/-- The vector unit (R44, R45, R282 to R307). Each X-class instruction whose operands are legal is pushed into its core's queue, with
the lanes that its rule gives from its registers as they stand when its quarters issue; vector loads and stores are pushed with their
addresses; a bad immediate traps. A served quarter delivers its eight lanes at its latency, and writes exactly those lanes; a quarter
store sends its accesses; VSHARE changes the core's weight at the head of the queue. -/
def Obligations.VectorUnit : Prop :=
  (∀ row ∈ vecTwoTable, ∀ o s, classTrap .x s = none → vecRoomIn s s → ∃ e : VEnt,
    exec (row.1 o) s = .next (pushed e (atIssue s) s) ∧ e.dst = dstN o % 32 ∧ e.gdst = 0 ∧ e.reads = [o.a.toNat % 32, o.b.toNat % 32]
      ∧ vecMem e = false
      ∧ ∀ t cid, vecLanes t cid e = row.2 e.imm (vread t cid (o.a.toNat % 32)) (vread t cid (o.b.toNat % 32)))
  ∧ (∀ row ∈ vecOneTable, ∀ o s, classTrap .x s = none → vecRoomIn s s → ∃ e : VEnt,
    exec (row.1 o) s = .next (pushed e (atIssue s) s) ∧ e.dst = dstN o % 32 ∧ e.gdst = 0 ∧ e.reads = [o.b.toNat % 32]
      ∧ vecMem e = false ∧ ∀ t cid, vecLanes t cid e = (vread t cid (o.b.toNat % 32)).map row.2)
  ∧ (∀ o s, classTrap .x s = none → vecRoomIn s s →
    (∃ e : VEnt, exec (.vfma o) s = .next (pushed e (atIssue s) s) ∧ e.dst = dstN o % 32
      ∧ ∀ t cid, vecLanes t cid e
        = lanes3 Num.ffma (vread t cid (o.a.toNat % 32)) (vread t cid (o.b.toNat % 32)) (vread t cid (o.c.toNat % 32)))
    ∧ (∃ e : VEnt, exec (.vsel o) s = .next (pushed e (atIssue s) s) ∧ e.dst = dstN o % 32
      ∧ ∀ t cid, vecLanes t cid e = lanes3 (fun x y m => if m != 0#32 then x else y)
          (vread t cid (o.a.toNat % 32)) (vread t cid (o.b.toNat % 32)) (vread t cid (o.c.toNat % 32)))
    ∧ (o.xi.length ≤ 1 → (bitsR o).1 < 2 → ∃ e : VEnt, exec (.vshr o) s = .next (pushed e (atIssue s) s) ∧ e.dst = dstN o % 32
      ∧ ∀ t cid, vecLanes t cid e
        = lanes2 (fun x y => if (bitsR o).1 = 1 then x.sshiftRight (y.toNat % 32) else x >>> (y.toNat % 32))
            (vread t cid (o.a.toNat % 32)) (vread t cid (o.b.toNat % 32)))
    ∧ (o.xi.length = 1 → ((bitsR o).1 ≤ 4 ∨ (8 ≤ (bitsR o).1 ∧ (bitsR o).1 ≤ 11)) → ∃ e : VEnt,
      exec (.vcmp o) s = .next (pushed e (atIssue s) s) ∧ e.dst = dstN o % 32
      ∧ ∀ t cid, vecLanes t cid e = lanes2 (vcmp (bitsR o).1) (vread t cid (o.a.toNat % 32)) (vread t cid (o.b.toNat % 32)))
    ∧ (o.xi.length = 1 → (bitsR o).1 < 64 → nfield (bitsR o).1 2 4 ≤ 12 → ∃ e : VEnt,
      exec (.vcvt o) s = .next (pushed e (atIssue s) s) ∧ ∀ t cid, vecLanes t cid e = (vread t cid (o.b.toNat % 32)).map (vcvt (bitsR o).1))
    ∧ (o.xi.length = 1 → (bitsR o).1 < 6 → ∃ e : VEnt, exec (.vred o) s = .next (pushed e (atIssue s) s) ∧ allGroups e = true
      ∧ ∀ t cid, vecLanes t cid e = List.replicate 32 (vred (bitsR o).1 (vread t cid (o.b.toNat % 32))))
    ∧ (o.xi.length = 1 → (bitsR o).1 < 4 → ∃ e : VEnt, exec (.vscan o) s = .next (pushed e (atIssue s) s) ∧ allGroups e = true
      ∧ ∀ t cid, vecLanes t cid e = vscan (bitsR o).1 (vread t cid (o.b.toNat % 32)))
    ∧ (o.xi.length ≤ 1 → ∃ e : VEnt, exec (.viota o) s = .next (pushed e (atIssue s) s)
      ∧ ∀ t cid, vecLanes t cid e = (List.range 32).map fun i => (BitVec.ofInt 64 (immR o)).truncate 32 + BitVec.ofNat 32 i)
    ∧ (o.xi.length = 1 → (bitsR o).1 < 32 → o.b.toNat < 32 → ∃ e : VEnt, exec (.vbcast o) s = .next (pushed e (atIssue s) s)
      ∧ ∀ t cid, vecLanes t cid e = List.replicate 32 ((vread t cid (o.b.toNat % 32)).getD (bitsR o).1 0#32))
    ∧ (o.xi.length = 1 → (bitsR o).1 < 64 → dstFree o (atIssue s) → ∃ e : VEnt, exec (.vext o) s = .next (pushed e (atIssue s) s)
      ∧ e.dst = 32 ∧ e.gdst = dstRid o % 128 ∧ e.imm = (bitsR o).1 ∧ e.reads = [o.b.toNat % 32])
    ∧ (o.xi.length = 1 → 1 ≤ (bitsR o).1 → (bitsR o).1 ≤ 8 → ∃ e : VEnt, exec (.vtopk o) s = .next (pushed e (atIssue s) s)
      ∧ ∀ t cid, vecLanes t cid e = vtopk (bitsR o).1 (vread t cid (o.b.toNat % 32)))
    ∧ (o.xi.length = 1 → (bitsR o).1 < 4 → ∃ e : VEnt, exec (.vbscale o) s = .next (pushed e (atIssue s) s)
      ∧ ∀ t cid, vecLanes t cid e = vbscale (bitsR o).1 (vread t cid (o.b.toNat % 32)))
    ∧ (o.exr = false → o.exq = none → o.xi = [] → o.a = 0 → 1 ≤ o.lo.toNat % 64 → o.lo.toNat % 64 ≤ 15 → ∃ e : VEnt,
      exec (.vshare o) s = .next (pushed e (atIssue s) s) ∧ e.page = 5 ∧ e.op = 12 ∧ e.imm = o.lo.toNat % 64)
    ∧ ((o.xi.length ≠ 1 ∨ 6 ≤ (bitsR o).1) → exec (.vred o) s = .next (trapsAt s 1 (firstFour s.cur.words) 9#64)))
  ∧ (∀ o s x t, readsB .x o s x t → vecRoomIn t s →
    (o.xi = [] → ∃ e : VEnt, exec (.vbcast o) s = .next (pushed e (markLastB o t) s)
      ∧ ∀ u cid, vecLanes u cid e = List.replicate 32 (x.truncate 32))
    ∧ (o.xi.length = 1 → (bitsR o).1 < 32 → ∃ e : VEnt, exec (.vins o) s = .next (pushed e (markLastB o t) s)
      ∧ ∀ u cid, vecLanes u cid e = (vread u cid (o.a.toNat % 32)).set (bitsR o).1 (x.truncate 32)))
  ∧ (∀ o s p t r, ∀ ea : Nat, readsB .x o s p t → vecRoomIn t s → Num.fmtRow (wfield p 60 4) = some r → wfield p 57 3 = r.blk → wfield p 56 1 = 0 →
    (ea : Int) = (wfield p 0 56 : Nat) + immR o → ea < 2 ^ 56 → (r.ue = 1 → ea % r.ub = 0) →
    let n := if wfield p 60 4 = 0 then 128 else 32 / r.ue * r.ub
    (rangeOk t ea n true false → ∃ e : VEnt, exec (.vld o) s = .next (pushed e (markLastB o t) s) ∧ e.addr = ea ∧ e.fmt = wfield p 60 4
      ∧ e.lanes = [] ∧ e.dst = dstN o % 32 ∧ vecMem e = true ∧ vecStore e = false)
    ∧ (rangeOk t ea n false true → (o.exr = true → o.c = 0) → stepM ea t = .ok ((), t) → ∃ e : VEnt,
      exec (.vst o) s = .next (pushed e (markLastB o t) s) ∧ e.addr = ea ∧ e.fmt = wfield p 60 4 ∧ e.lanes = [] ∧ e.dst = 32
      ∧ e.reads = [o.a.toNat % 32] ∧ vecStore e = true)
    ∧ (r.ue = 1 → ∀ z : Nat, z = (if wfield p 60 4 = 0 then 4 else r.ub) → ea % z = 0 → rangeOk t ea (32 * z) false true →
      stepM ea t = .ok ((), t) → ∃ e : VEnt, exec (.vstm o) s = .next (pushed e (markLastB o t) s) ∧ e.fmt = wfield p 60 4 ∧ e.z = z
      ∧ e.lanes = (List.range 32).map (fun i => ea + i * z) ∧ e.reads = [o.c.toNat % 32, o.a.toNat % 32] ∧ vecStore e = true))
  ∧ (∀ o s p t r z l, readsB .x o s p t → vecRoomIn t s → Num.fmtRow (wfield p 60 4) = some r → wfield p 57 3 = r.blk →
    wfield p 56 1 = 0 → r.ue = 1 → z = (if wfield p 60 4 = 0 then 4 else r.ub) →
    (∀ e ∈ tget t.vq (cidOf s.cur.sid) [], e.dst ≠ o.a.toNat % 32 ∨ e.done.length = 4) →
    let offs := (List.range 32).map fun i => immR o + (getLane t (cidOf s.cur.sid) (o.a.toNat % 32) i).toInt * z
    (lanesM p z false offs 0 t = .ok (l, t) → ∃ e : VEnt, exec (.vldx o) s = .next (pushed e (markLastB o t) s) ∧ e.lanes = l ∧ e.z = z
      ∧ e.dst = o.c.toNat % 32 ∧ vecMem e = true ∧ vecStore e = false)
    ∧ (lanesM p z true offs 0 t = .ok (l, t) → ∃ e : VEnt, exec (.vstx o) s = .next (pushed e (markLastB o t) s) ∧ e.lanes = l ∧ e.z = z
      ∧ e.reads = [o.c.toNat % 32] ∧ vecStore e = true))
  ∧ (∀ o s p t d u r z l, readsB .x o s p t → srcA o t = .ok (d, u) → vecRoomIn u s → Num.fmtRow (wfield p 60 4) = some r →
    wfield p 57 3 = r.blk → wfield p 56 1 = 0 → r.ue = 1 → z = (if wfield p 60 4 = 0 then 4 else r.ub) →
    let offs := (List.range 32).map fun (i : Nat) => immR o + (i : Int) * d.toInt
    (lanesM p z false offs 0 u = .ok (l, u) → ∃ e : VEnt, exec (.vlds o) s = .next (pushed e (markLast o u) s) ∧ e.lanes = l ∧ e.z = z
      ∧ e.dst = o.c.toNat % 32 ∧ vecMem e = true ∧ vecStore e = false)
    ∧ (lanesM p z true offs 0 u = .ok (l, u) → ∃ e : VEnt, exec (.vsts o) s = .next (pushed e (markLast o u) s) ∧ e.lanes = l ∧ e.z = z
      ∧ e.reads = [o.c.toNat % 32] ∧ vecStore e = true))
  ∧ (∀ cid e qs s, vecMem e = false → ¬ (e.page = 4 ∧ e.op = 26) → ∀ q ∈ qs, due (vecIssue cid e qs s) (s.now + vecLatency e) .vectorResult
      { a := cid, b := e.vid, c := q, p := .words ((((vecLanes s cid e).drop (8 * q)).take 8).map fun x => x.zeroExtend 64) })
  ∧ (∀ s, ∃ t, exec .vectorQuarterIssue s = .next t ∧ t.now = s.now ∧ t.g = s.g ∧ t.mem = s.mem ∧ t.v = s.v)
  ∧ (∀ s e c, let tid := s.ev.a
    c < 4 → tget s.vq (tid * 4 + c) [] = [e] → (∀ d, d < 4 → d ≠ c → tget s.vq (tid * 4 + d) [] = []) → e.page = 4 → e.op ≠ 26 →
    allGroups e = false → e.issued = [] → e.pushed < s.now → heldBehind s (tid * 4 + c) e.vid = false → 1 ≤ (coreAt s (tid * 4 + c)).weight →
    ∃ t, exec .vectorQuarterIssue s = .next t ∧ ∀ q, q < 4 → due t (s.now + vecLatency e) .vectorResult
      { a := tid * 4 + c, b := e.vid, c := q
        p := .words ((((vecLanes s (tid * 4 + c) e).drop (8 * q)).take 8).map fun x => x.zeroExtend 64) })
  ∧ (∀ s e l, s.ev.p = .words l → l.length = 8 → (tget s.vq s.ev.a []).find? (fun x => x.vid == s.ev.b) = some e → e.dst < 32 → s.ev.c < 4 →
    vSuperseded (tget s.vq s.ev.a []) e s.ev.c = false → ∃ t, exec .vectorResult s = .next t
      ∧ (∀ i, i < 8 → getLane t s.ev.a e.dst (8 * s.ev.c + i) = (l.getD i 0#64).truncate 32)
      ∧ (∀ i, i < 32 → (i < 8 * s.ev.c ∨ 8 * s.ev.c + 8 ≤ i) → getLane t s.ev.a e.dst i = getLane s s.ev.a e.dst i)
      ∧ (∀ r, r < 32 → r ≠ e.dst → vread t s.ev.a r = vread s s.ev.a r) ∧ t.mem = s.mem ∧ t.g = s.g)
  ∧ (∀ s, exec .vshareApply s = .next (modCore s.ev.a (fun c => { c with weight := s.ev.b }) s))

________________

__WHAT IS EXPECTED__: Read the data above and pull out each line that holds the string "then".

__SOLVED PROBLEM__:
      ∧ ∀ t cid, vecLanes t cid e = lanes3 (fun x y m => if m != 0#32 then x else y)
        = lanes2 (fun x y => if (bitsR o).1 = 1 then x.sshiftRight (y.toNat % 32) else x >>> (y.toNat % 32))
    let n := if wfield p 60 4 = 0 then 128 else 32 / r.ue * r.ub
    ∧ (r.ue = 1 → ∀ z : Nat, z = (if wfield p 60 4 = 0 then 4 else r.ub) → ea % z = 0 → rangeOk t ea (32 * z) false true →
    wfield p 56 1 = 0 → r.ue = 1 → z = (if wfield p 60 4 = 0 then 4 else r.ub) →
    wfield p 57 3 = r.blk → wfield p 56 1 = 0 → r.ue = 1 → z = (if wfield p 60 4 = 0 then 4 else r.ub) →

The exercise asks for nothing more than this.